Nick Cox replied:
> The argument for logit is correct in principle, but over
> the range from 0.14 to 0.15 logit of a proportion is as near
> linear as is needed for almost all practical purposes.
> In fact, forget the "almost". This really is a detail
> compared with others.
>
> If you are going to transform, note that Stata has a -logit()-
> function. I prefer to do it by -glm-:
Good catch: forgot to mention that. I note that by fitting
> . glm index year, link(logit)
and getting
> year | -.006451 .0013616 -4.74 0.000 -.0091197 -.0037822
> --------------------------------------------------------------------------
it matches the intepretation I gave after fitting -reg, eform()-, although
it's not an exact match as the two models are not identical:
. reg logindex year, eform(OR)
[...]
year | .9935576 .0013462 -4.77 0.001 .990458 .9966668
----------------------------------------------------------------------------
. display .9935576-1
-.0064424
The advantage of -glm-, of course, is that you can get there in one
without any faffing about with logit transformations, so I second Nick's
recommendation of it. However, I'm pretty sure that -glm- does suffer
(slightly) in comparison to -reg- as far as postestimation commands are
concerned. But, then, so do most other regression routines.

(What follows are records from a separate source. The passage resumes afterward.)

-- ==== Sys2Proof/Laws/Queue.lean ====
section
/-! SUPPORT. Queue: no operation and no command touches the queue of waiting commands. -/

set_option linter.all false

namespace Sys2Proof.Machine
open Sys2Proof

/-! ### Ops -/

@[simp] theorem foldl_pending {α : Type} (f : State → α → State) (h : ∀ s a, (f s a).pending = s.pending) (l : List α) (s : State) :
    (l.foldl f s).pending = s.pending := by
  induction l generalizing s with
  | nil => rfl
  | cons a l ih => rw [List.foldl_cons, ih, h]

@[simp] theorem State.dset_pending (s : State) (idx sub v : Nat) :
    (State.dset s idx sub v).pending = s.pending := by
  rfl

@[simp] theorem State.bump_pending (s : State) (idx sub n : Nat) :
    (State.bump s idx sub n).pending = s.pending := by
  rfl

@[simp] theorem State.setCount_pending (s : State) (idx sub n : Nat) :
    (State.setCount s idx sub n).pending = s.pending := by
  rfl

@[simp] theorem State.bumps_pending (s : State) (l : List (Nat × Nat)) :
    (State.bumps s l).pending = s.pending := by
  simp only [State.bumps, State.bump_pending, foldl_pending, apply_ite State.pending, ite_self, implies_true]

@[simp] theorem State.drew_pending (s : State) :
    (State.drew s).pending = s.pending := by
  rfl

@[simp] theorem State.setCell_pending (s : State) (i : Nat) (f : Cell → Cell) :
    (State.setCell s i f).pending = s.pending := by
  rfl

@[simp] theorem State.setChan_pending (s : State) (i : Nat) (f : Chan → Chan) :
    (State.setChan s i f).pending = s.pending := by
  rfl

@[simp] theorem State.storeByte_pending (s : State) (a : Nat) (v : Byte) :
    (State.storeByte s a v).pending = s.pending := by
  unfold State.storeByte
  (repeat' (first | with_reducible rfl | split)) <;> simp only [State.bump_pending, State.setChan_pending, apply_ite State.pending, ite_self, implies_true]

@[simp] theorem State.storeBytes_pending (s : State) (a : Nat) (v0 : Bytes) :
    (State.storeBytes s a v0).pending = s.pending := by
  induction v0 generalizing s a  with
  | nil =>
    first
    | rfl
    | (simp only [State.storeBytes, State.storeByte_pending, apply_ite State.pending, ite_self, implies_true]; done)
  | cons b l ih =>
    first
    | (simp only [State.storeBytes, State.storeByte_pending, apply_ite State.pending, ite_self, implies_true, ih]; done)
    | (unfold State.storeBytes; (repeat' (first | with_reducible rfl | split)) <;> (simp only [State.storeByte_pending, apply_ite State.pending, ite_self, implies_true, ih]; done))
    | (unfold State.storeBytes; (repeat' (first | with_reducible rfl | split)) <;> (try simp only [State.storeByte_pending, apply_ite State.pending, ite_self, implies_true, ih]) <;> (repeat' (first | with_reducible rfl | split)) <;> (simp only [State.storeByte_pending, apply_ite State.pending, ite_self, implies_true, ih]; done))

@[simp] theorem State.retireWcb_pending (s : State) (e : Wcb) :
    (State.retireWcb s e).pending = s.pending := by
  simp only [State.retireWcb, State.bump_pending, apply_ite State.pending, ite_self, implies_true]

@[simp] theorem State.mergeLine_pending (s : State) (line : Nat) (addrs : List Nat) :
    (State.mergeLine s line addrs).pending = s.pending := by
  unfold State.mergeLine
  simp only [State.bump_pending, State.retireWcb_pending, foldl_pending, apply_ite State.pending, ite_self, implies_true]
  (repeat' (first | with_reducible rfl | split)) <;> (try with_reducible rfl) <;> simp only [State.bump_pending, State.retireWcb_pending, foldl_pending, apply_ite State.pending, ite_self, implies_true]

@[simp] theorem State.mergeLines_pending (s : State) (a n : Nat) (v0 : Nat) :
    (State.mergeLines s a n v0).pending = s.pending := by
  induction v0 generalizing s a n  with
  | zero =>
    first
    | rfl
    | (simp only [State.mergeLines, State.mergeLine_pending, apply_ite State.pending, ite_self, implies_true]; done)
  | succ n ih =>
    first
    | (simp only [State.mergeLines, State.mergeLine_pending, apply_ite State.pending, ite_self, implies_true, ih]; done)
    | (unfold State.mergeLines; (repeat' (first | with_reducible rfl | split)) <;> (simp only [State.mergeLine_pending, apply_ite State.pending, ite_self, implies_true, ih]; done))
    | (unfold State.mergeLines; (repeat' (first | with_reducible rfl | split)) <;> (try simp only [State.mergeLine_pending, apply_ite State.pending, ite_self, implies_true, ih]) <;> (repeat' (first | with_reducible rfl | split)) <;> (simp only [State.mergeLine_pending, apply_ite State.pending, ite_self, implies_true, ih]; done))

@[simp] theorem State.spoil_pending (s : State) (a n : Nat) :
    (State.spoil s a n).pending = s.pending := by
  rfl

@[simp] theorem State.writeBytes_pending (s : State) (a : Nat) (bs : Bytes) :
    (State.writeBytes s a bs).pending = s.pending := by
  simp only [State.writeBytes, State.bump_pending, State.storeBytes_pending, State.mergeLines_pending, State.spoil_pending, apply_ite State.pending, ite_self, implies_true]

@[simp] theorem State.poisonUnits_pending (s : State) (us : List Nat) :
    (State.poisonUnits s us).pending = s.pending := by
  simp only [State.poisonUnits, State.bump_pending, foldl_pending, apply_ite State.pending, ite_self, implies_true]

@[simp] theorem State.clearRun_pending (s : State) (a n : Nat) :
    (State.clearRun s a n).pending = s.pending := by
  rfl

/-! ### Journal -/

@[simp] theorem State.wearLevel_pending (s : State) :
    (State.wearLevel s).pending = s.pending := by
  unfold State.wearLevel
  (repeat' (first | with_reducible rfl | split)) <;> simp only [State.bump_pending, apply_ite State.pending, ite_self, implies_true]

@[simp] theorem State.commitWith_pending (s : State) (extra : List Rec) :
    (State.commitWith s extra).pending = s.pending := by
  simp only [State.commitWith, State.bump_pending, State.wearLevel_pending, apply_ite State.pending, ite_self, implies_true]

@[simp] theorem State.commit_pending (s : State) :
    (State.commit s).pending = s.pending := by
  simp only [State.commit, State.commitWith_pending, apply_ite State.pending, ite_self, implies_true]

@[simp] theorem State.forceCommit_pending (s : State) :
    (State.forceCommit s).pending = s.pending := by
  simp only [State.forceCommit, State.bump_pending, State.commitWith_pending, apply_ite State.pending, ite_self, implies_true]

@[simp] theorem State.journal_pending (s : State) (must : Bool) (r : Rec) :
    (State.journal s must r).pending = s.pending := by
  simp only [State.journal, State.commitWith_pending, apply_ite State.pending, ite_self, implies_true]

/-! ### Events -/

@[simp] theorem State.post_pending (s : State) (unit event status detail : Nat) :
    (State.post s unit event status detail).pending = s.pending := by
  simp only [State.post, State.drew_pending, apply_ite State.pending, ite_self, implies_true]

@[simp] theorem State.log_pending (s : State) (unit status severity part detail : Nat) :
    (State.log s unit status severity part detail).pending = s.pending := by
  simp only [State.log, State.bump_pending, State.drew_pending, State.journal_pending, apply_ite State.pending, ite_self, implies_true]

@[simp] theorem State.flushEmergency_pending (s : State) :
    (State.flushEmergency s).pending = s.pending := by
  unfold State.flushEmergency
  (repeat' (first | with_reducible rfl | split)) <;> simp only [State.bump_pending, apply_ite State.pending, ite_self, implies_true]

@[simp] theorem State.emergency_pending (s : State) (bitNo status : Nat) :
    (State.emergency s bitNo status).pending = s.pending := by
  simp only [State.emergency, State.bump_pending, State.flushEmergency_pending, apply_ite State.pending, ite_self, implies_true]

@[simp] theorem State.raise_pending (s : State) (bitNo status : Nat) :
    (State.raise s bitNo status).pending = s.pending := by
  simp only [State.raise, State.emergency_pending, apply_ite State.pending, ite_self, implies_true]

@[simp] theorem State.watch_pending (s : State) (status : Nat) :
    (State.watch s status).pending = s.pending := by
  simp only [State.watch, State.emergency_pending, foldl_pending, apply_ite State.pending, ite_self, implies_true]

> Yoking Herfindahl and Hirschman is not appropriate here
> as their measures differ. Herfindahl's measure, or its
> complement, is also known as the Gini index (one of several),
> heterozygosity, Simpson's index, etc.
I blame another Cox (1997: 29) for that. No relation, I trust.
CLIVE NICHOLAS |t: 0(044)7903 397793
Politics |e: [email protected]
Newcastle University |http://www.ncl.ac.uk/geps
Reference
Cox GJ (1997) MAKING VOTES COUNT: STRATEGIC COORDINATION IN THE WORLD'S
ELECTORAL SYSTEMS, Cambridge: Cambridge University Press.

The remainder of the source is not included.